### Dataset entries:
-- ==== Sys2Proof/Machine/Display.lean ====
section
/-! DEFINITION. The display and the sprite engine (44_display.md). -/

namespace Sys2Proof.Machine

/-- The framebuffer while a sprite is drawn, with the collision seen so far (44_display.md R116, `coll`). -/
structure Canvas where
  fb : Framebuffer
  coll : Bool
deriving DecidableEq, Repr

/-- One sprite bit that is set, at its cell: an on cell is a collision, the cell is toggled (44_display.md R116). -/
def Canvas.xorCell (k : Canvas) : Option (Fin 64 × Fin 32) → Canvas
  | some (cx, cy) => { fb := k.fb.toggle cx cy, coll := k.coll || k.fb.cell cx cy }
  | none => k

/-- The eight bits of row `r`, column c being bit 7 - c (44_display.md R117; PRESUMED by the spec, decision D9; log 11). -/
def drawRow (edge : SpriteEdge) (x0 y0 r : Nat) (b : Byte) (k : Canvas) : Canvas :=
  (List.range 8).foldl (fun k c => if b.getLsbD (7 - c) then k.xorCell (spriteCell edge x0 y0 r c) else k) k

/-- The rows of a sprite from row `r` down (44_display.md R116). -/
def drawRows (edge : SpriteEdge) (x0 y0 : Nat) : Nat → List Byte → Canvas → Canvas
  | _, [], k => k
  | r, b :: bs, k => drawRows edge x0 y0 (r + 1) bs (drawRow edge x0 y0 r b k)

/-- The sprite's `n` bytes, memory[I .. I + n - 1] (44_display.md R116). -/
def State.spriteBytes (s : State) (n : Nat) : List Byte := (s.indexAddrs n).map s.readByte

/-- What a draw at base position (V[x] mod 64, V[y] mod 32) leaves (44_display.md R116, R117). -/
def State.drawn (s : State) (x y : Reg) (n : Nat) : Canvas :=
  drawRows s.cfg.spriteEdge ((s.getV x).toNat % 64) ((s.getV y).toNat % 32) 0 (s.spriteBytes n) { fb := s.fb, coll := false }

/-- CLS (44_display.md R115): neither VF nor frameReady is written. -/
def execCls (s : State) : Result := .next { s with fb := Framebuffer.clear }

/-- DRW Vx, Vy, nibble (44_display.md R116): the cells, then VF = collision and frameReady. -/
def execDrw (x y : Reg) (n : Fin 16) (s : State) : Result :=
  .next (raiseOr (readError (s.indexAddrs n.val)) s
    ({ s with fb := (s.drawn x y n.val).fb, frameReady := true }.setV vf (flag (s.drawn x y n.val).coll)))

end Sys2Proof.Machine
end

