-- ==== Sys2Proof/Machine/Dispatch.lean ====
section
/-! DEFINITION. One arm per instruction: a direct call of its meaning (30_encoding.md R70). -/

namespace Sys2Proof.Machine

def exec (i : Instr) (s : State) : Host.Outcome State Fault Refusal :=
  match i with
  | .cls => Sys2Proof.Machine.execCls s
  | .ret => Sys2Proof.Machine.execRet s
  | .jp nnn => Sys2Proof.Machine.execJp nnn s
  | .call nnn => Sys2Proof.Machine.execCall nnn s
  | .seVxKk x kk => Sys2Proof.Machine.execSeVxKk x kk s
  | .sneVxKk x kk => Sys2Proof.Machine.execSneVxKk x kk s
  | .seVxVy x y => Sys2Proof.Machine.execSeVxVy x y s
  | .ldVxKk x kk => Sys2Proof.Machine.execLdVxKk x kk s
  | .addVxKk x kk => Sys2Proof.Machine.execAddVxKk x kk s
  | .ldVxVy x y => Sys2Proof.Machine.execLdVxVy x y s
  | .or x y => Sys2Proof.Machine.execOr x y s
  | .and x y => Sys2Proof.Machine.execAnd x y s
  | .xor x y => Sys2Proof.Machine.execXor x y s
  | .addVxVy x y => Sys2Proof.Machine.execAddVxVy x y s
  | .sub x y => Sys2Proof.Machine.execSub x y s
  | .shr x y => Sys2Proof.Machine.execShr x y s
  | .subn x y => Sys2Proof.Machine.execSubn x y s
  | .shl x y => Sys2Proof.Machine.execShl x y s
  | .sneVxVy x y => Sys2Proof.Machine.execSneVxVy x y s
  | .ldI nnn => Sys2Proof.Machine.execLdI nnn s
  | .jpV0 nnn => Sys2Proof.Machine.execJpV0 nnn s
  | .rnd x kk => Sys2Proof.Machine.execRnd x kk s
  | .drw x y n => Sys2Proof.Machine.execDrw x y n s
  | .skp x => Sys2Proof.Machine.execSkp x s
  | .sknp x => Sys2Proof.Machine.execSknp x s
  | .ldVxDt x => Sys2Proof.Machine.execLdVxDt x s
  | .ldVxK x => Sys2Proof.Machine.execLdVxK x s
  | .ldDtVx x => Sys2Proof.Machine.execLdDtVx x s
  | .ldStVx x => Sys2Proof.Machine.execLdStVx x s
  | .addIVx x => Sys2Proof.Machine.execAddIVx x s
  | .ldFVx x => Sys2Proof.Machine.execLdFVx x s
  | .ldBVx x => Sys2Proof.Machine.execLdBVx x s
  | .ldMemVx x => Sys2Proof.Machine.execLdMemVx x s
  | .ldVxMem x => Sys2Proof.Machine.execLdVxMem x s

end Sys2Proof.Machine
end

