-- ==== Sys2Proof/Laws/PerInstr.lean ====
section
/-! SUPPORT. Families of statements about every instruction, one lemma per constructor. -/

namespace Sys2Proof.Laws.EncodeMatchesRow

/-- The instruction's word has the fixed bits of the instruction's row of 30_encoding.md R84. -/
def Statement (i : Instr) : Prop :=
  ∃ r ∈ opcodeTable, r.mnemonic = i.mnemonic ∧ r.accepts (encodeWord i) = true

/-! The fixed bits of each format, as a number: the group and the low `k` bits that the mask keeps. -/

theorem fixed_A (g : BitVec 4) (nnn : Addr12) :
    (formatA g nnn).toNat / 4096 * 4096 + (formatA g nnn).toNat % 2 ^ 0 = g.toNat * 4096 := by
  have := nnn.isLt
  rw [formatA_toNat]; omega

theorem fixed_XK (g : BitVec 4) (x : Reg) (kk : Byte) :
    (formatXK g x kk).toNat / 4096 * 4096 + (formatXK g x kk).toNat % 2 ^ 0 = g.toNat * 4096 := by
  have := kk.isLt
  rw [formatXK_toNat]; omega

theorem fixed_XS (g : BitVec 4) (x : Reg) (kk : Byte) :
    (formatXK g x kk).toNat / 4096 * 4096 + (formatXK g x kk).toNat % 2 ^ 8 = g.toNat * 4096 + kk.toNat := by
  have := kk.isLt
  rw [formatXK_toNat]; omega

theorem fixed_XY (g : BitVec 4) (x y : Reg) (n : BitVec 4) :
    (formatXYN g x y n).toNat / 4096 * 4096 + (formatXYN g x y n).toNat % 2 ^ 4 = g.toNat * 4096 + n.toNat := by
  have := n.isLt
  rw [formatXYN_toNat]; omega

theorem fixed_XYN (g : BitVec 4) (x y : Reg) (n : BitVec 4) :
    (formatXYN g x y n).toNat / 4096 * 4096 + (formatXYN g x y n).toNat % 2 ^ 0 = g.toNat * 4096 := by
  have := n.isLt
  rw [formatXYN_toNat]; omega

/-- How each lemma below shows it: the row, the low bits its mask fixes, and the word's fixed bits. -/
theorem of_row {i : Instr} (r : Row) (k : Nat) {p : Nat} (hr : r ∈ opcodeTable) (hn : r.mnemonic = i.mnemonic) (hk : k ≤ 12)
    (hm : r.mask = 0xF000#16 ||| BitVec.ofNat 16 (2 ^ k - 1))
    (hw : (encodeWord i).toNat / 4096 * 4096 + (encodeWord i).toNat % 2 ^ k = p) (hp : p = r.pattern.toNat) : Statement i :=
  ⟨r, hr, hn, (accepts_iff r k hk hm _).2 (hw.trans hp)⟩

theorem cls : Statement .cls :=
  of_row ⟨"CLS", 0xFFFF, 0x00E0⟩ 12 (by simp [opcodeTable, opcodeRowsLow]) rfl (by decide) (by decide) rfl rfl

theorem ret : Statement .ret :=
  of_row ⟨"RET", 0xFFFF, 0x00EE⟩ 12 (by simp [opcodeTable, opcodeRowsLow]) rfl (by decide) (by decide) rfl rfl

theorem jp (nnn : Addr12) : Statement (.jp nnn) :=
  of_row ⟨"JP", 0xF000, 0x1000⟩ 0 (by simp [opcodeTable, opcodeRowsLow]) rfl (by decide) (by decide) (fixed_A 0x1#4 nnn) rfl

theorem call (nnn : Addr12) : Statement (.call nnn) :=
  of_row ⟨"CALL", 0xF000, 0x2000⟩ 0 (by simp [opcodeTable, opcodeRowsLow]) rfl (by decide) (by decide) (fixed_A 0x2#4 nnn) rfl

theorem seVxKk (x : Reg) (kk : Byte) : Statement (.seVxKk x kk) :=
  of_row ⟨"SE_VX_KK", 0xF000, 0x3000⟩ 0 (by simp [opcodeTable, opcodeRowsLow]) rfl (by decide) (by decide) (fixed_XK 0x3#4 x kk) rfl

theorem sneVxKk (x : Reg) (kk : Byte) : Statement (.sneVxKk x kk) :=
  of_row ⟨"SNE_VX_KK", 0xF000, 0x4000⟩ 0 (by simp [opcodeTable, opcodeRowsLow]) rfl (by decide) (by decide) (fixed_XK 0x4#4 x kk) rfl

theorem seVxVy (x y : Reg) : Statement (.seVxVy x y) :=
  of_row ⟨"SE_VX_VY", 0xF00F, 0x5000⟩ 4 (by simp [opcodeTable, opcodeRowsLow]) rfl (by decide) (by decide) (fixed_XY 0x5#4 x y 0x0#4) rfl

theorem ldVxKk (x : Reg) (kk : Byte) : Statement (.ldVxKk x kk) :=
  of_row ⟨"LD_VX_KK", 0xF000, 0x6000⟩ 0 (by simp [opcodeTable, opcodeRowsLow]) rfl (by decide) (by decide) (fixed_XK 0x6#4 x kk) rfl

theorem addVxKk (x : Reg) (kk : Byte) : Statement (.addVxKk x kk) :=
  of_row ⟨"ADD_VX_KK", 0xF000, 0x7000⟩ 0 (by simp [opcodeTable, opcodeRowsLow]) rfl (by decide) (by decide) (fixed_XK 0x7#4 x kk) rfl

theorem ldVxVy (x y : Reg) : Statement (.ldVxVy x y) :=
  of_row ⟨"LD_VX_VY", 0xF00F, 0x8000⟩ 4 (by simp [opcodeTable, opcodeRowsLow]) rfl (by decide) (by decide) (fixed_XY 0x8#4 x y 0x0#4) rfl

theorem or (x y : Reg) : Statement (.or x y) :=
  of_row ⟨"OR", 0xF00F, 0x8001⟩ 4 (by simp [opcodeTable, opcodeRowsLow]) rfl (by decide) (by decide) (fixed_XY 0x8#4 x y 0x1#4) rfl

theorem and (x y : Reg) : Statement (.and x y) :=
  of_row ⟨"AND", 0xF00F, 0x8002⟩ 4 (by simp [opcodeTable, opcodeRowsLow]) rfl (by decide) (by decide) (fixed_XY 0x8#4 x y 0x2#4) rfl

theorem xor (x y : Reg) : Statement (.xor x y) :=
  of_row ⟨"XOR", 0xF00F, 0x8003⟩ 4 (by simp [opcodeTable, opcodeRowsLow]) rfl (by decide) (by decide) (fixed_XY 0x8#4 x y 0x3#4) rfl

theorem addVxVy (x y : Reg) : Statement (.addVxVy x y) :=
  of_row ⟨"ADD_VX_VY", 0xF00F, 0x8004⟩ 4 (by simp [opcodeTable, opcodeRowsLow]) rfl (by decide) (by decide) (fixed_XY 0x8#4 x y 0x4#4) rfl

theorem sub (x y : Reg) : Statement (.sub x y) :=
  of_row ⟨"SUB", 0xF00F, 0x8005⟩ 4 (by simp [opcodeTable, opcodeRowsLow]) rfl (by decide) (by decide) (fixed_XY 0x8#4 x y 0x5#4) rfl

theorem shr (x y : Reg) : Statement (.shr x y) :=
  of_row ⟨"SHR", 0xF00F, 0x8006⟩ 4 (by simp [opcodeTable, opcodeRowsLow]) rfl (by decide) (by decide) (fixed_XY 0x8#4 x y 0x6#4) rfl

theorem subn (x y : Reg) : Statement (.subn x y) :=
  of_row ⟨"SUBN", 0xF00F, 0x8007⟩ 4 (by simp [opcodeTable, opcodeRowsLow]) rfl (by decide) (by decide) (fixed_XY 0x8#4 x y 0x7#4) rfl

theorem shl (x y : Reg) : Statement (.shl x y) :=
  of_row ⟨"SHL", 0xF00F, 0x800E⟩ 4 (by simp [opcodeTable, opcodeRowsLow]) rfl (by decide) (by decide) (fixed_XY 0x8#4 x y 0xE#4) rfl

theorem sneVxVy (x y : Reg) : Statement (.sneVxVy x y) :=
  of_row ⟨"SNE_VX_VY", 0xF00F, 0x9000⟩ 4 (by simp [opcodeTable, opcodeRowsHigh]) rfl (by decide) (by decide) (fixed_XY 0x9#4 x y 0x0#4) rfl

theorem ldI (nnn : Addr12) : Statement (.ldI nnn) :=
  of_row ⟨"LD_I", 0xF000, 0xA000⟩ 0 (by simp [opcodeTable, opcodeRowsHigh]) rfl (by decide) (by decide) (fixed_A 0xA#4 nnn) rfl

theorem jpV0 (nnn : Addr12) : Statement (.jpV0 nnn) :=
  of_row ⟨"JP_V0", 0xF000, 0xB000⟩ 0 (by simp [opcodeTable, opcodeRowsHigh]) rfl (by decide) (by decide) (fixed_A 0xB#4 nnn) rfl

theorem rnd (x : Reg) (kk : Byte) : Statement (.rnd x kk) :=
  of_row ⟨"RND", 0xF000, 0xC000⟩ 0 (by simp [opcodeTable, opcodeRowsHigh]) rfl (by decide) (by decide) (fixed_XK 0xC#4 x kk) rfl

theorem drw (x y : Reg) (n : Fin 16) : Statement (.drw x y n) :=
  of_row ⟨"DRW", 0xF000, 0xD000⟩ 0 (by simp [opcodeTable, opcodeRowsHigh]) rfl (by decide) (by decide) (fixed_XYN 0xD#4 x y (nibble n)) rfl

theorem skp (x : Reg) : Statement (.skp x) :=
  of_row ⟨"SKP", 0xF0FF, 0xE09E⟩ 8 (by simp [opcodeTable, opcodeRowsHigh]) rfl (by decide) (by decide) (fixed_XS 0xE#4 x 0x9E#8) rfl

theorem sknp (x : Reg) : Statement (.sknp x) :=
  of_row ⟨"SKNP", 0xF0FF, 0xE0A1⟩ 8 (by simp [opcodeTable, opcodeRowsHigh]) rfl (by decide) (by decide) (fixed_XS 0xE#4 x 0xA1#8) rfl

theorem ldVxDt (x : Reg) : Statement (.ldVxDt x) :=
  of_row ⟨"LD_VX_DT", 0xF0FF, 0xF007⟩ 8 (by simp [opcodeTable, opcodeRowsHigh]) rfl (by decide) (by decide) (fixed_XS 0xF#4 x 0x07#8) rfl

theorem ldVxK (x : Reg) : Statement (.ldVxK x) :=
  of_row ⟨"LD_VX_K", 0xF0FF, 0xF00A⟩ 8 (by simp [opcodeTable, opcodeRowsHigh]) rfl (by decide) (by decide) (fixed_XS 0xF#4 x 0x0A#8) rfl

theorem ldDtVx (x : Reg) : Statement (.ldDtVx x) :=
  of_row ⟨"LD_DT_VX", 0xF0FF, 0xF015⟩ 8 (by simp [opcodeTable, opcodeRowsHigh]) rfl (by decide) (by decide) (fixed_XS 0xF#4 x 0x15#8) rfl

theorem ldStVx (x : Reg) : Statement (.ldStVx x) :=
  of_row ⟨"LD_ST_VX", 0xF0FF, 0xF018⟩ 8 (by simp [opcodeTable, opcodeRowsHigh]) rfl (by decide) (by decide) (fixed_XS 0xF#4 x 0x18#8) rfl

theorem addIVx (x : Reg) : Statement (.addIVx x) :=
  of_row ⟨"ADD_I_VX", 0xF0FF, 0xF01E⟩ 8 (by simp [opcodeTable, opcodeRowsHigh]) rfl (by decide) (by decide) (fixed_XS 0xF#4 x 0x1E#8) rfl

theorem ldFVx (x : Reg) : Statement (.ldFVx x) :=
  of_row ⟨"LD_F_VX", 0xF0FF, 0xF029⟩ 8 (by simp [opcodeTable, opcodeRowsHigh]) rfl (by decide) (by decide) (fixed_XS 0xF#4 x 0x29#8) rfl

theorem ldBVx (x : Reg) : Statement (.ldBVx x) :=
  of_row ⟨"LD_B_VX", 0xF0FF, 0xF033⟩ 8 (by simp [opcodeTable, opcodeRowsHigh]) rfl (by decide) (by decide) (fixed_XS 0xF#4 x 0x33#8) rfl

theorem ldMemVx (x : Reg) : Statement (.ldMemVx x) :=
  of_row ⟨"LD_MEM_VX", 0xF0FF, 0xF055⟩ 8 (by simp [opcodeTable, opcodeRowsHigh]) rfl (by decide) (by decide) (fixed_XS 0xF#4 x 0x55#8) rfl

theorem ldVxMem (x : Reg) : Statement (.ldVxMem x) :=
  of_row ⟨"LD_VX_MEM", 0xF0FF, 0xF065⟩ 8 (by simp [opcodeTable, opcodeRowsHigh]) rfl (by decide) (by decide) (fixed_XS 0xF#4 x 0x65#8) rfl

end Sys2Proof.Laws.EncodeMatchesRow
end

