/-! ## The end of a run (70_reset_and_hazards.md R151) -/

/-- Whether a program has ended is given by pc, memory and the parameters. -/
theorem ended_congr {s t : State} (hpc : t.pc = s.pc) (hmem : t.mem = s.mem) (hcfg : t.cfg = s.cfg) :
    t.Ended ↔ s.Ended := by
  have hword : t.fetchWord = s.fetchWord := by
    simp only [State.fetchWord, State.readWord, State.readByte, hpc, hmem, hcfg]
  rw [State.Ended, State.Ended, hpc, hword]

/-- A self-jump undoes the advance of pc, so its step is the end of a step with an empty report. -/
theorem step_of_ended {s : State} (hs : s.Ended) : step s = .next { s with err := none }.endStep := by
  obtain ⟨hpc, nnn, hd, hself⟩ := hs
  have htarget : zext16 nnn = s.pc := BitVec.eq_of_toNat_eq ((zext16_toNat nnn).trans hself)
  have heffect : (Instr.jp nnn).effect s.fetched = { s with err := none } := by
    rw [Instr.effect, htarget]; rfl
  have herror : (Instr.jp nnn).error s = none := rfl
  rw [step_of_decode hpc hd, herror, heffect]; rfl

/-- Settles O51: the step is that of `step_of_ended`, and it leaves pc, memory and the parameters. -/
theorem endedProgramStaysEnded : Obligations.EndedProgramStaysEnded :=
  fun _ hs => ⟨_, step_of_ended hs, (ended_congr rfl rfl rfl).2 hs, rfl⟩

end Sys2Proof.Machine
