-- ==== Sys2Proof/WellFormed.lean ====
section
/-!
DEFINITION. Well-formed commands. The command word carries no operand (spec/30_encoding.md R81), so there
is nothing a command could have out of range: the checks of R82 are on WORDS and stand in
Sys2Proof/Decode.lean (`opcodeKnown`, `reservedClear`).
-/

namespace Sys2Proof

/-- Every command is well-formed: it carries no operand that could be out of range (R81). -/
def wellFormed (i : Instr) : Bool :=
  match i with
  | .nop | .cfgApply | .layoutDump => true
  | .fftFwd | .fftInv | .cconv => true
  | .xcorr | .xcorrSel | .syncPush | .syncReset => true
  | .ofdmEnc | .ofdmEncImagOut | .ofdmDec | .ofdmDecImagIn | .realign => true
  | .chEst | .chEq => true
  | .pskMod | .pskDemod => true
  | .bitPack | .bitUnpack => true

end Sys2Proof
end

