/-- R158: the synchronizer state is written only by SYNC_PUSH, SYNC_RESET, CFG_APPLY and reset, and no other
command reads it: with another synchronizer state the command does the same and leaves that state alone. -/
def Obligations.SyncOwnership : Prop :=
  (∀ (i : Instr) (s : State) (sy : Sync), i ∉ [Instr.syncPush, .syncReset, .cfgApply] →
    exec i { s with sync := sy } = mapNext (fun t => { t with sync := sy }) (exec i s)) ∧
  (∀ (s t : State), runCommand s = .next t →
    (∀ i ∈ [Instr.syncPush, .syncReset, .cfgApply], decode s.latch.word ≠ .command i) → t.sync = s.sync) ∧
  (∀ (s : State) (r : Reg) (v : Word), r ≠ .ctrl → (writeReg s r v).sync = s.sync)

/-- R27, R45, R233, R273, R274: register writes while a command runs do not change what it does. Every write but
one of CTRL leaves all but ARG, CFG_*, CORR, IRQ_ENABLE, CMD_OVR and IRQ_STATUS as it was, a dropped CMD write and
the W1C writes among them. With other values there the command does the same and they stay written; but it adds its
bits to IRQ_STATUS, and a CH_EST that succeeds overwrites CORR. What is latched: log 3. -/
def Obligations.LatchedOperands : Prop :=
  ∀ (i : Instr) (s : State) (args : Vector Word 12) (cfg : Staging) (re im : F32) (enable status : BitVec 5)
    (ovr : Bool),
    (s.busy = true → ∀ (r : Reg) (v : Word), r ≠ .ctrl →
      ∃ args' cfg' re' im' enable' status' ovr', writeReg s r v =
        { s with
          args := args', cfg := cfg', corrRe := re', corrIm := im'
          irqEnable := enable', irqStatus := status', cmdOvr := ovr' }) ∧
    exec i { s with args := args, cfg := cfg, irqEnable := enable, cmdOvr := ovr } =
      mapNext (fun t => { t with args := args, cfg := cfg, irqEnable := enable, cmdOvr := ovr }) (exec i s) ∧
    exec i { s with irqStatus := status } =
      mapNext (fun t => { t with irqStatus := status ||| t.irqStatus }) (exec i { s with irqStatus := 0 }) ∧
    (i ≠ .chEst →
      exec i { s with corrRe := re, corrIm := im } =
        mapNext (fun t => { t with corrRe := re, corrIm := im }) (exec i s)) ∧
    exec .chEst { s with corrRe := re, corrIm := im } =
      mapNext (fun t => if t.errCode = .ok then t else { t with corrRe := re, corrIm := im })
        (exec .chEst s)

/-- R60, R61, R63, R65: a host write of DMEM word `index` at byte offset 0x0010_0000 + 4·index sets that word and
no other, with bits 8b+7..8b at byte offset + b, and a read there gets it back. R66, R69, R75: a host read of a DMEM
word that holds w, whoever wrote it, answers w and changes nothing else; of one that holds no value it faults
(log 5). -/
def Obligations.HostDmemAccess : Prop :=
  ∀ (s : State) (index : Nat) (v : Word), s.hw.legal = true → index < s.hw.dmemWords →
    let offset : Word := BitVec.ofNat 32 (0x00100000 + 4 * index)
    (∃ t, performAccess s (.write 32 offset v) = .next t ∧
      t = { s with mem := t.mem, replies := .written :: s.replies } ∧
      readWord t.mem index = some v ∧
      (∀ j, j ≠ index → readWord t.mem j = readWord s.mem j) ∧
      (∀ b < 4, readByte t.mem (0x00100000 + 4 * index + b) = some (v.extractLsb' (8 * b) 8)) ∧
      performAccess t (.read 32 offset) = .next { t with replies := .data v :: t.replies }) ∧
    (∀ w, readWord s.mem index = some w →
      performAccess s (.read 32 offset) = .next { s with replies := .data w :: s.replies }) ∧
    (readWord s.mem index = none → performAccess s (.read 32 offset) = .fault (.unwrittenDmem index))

### Work instructions:
Reproduce exactly the section above that begins at the line containing "theorem ldDtVx (x" and ends at the line containing "(70_reset_and_hazards.md R151) -/", leaving out all other lines.

### Response box:
theorem ldDtVx (x : Reg) : Statement (.ldDtVx x) :=
  of_row ⟨"LD_DT_VX", 0xF0FF, 0xF015⟩ 8 (by simp [opcodeTable, opcodeRowsHigh]) rfl (by decide) (by decide) (fixed_XS 0xF#4 x 0x15#8) rfl

theorem ldStVx (x : Reg) : Statement (.ldStVx x) :=
  of_row ⟨"LD_ST_VX", 0xF0FF, 0xF018⟩ 8 (by simp [opcodeTable, opcodeRowsHigh]) rfl (by decide) (by decide) (fixed_XS 0xF#4 x 0x18#8) rfl

theorem addIVx (x : Reg) : Statement (.addIVx x) :=
  of_row ⟨"ADD_I_VX", 0xF0FF, 0xF01E⟩ 8 (by simp [opcodeTable, opcodeRowsHigh]) rfl (by decide) (by decide) (fixed_XS 0xF#4 x 0x1E#8) rfl

theorem ldFVx (x : Reg) : Statement (.ldFVx x) :=
  of_row ⟨"LD_F_VX", 0xF0FF, 0xF029⟩ 8 (by simp [opcodeTable, opcodeRowsHigh]) rfl (by decide) (by decide) (fixed_XS 0xF#4 x 0x29#8) rfl

theorem ldBVx (x : Reg) : Statement (.ldBVx x) :=
  of_row ⟨"LD_B_VX", 0xF0FF, 0xF033⟩ 8 (by simp [opcodeTable, opcodeRowsHigh]) rfl (by decide) (by decide) (fixed_XS 0xF#4 x 0x33#8) rfl

theorem ldMemVx (x : Reg) : Statement (.ldMemVx x) :=
  of_row ⟨"LD_MEM_VX", 0xF0FF, 0xF055⟩ 8 (by simp [opcodeTable, opcodeRowsHigh]) rfl (by decide) (by decide) (fixed_XS 0xF#4 x 0x55#8) rfl

theorem ldVxMem (x : Reg) : Statement (.ldVxMem x) :=
  of_row ⟨"LD_VX_MEM", 0xF0FF, 0xF065⟩ 8 (by simp [opcodeTable, opcodeRowsHigh]) rfl (by decide) (by decide) (fixed_XS 0xF#4 x 0x65#8) rfl

end Sys2Proof.Laws.EncodeMatchesRow
end

/-! ## The end of a run (70_reset_and_hazards.md R151) -/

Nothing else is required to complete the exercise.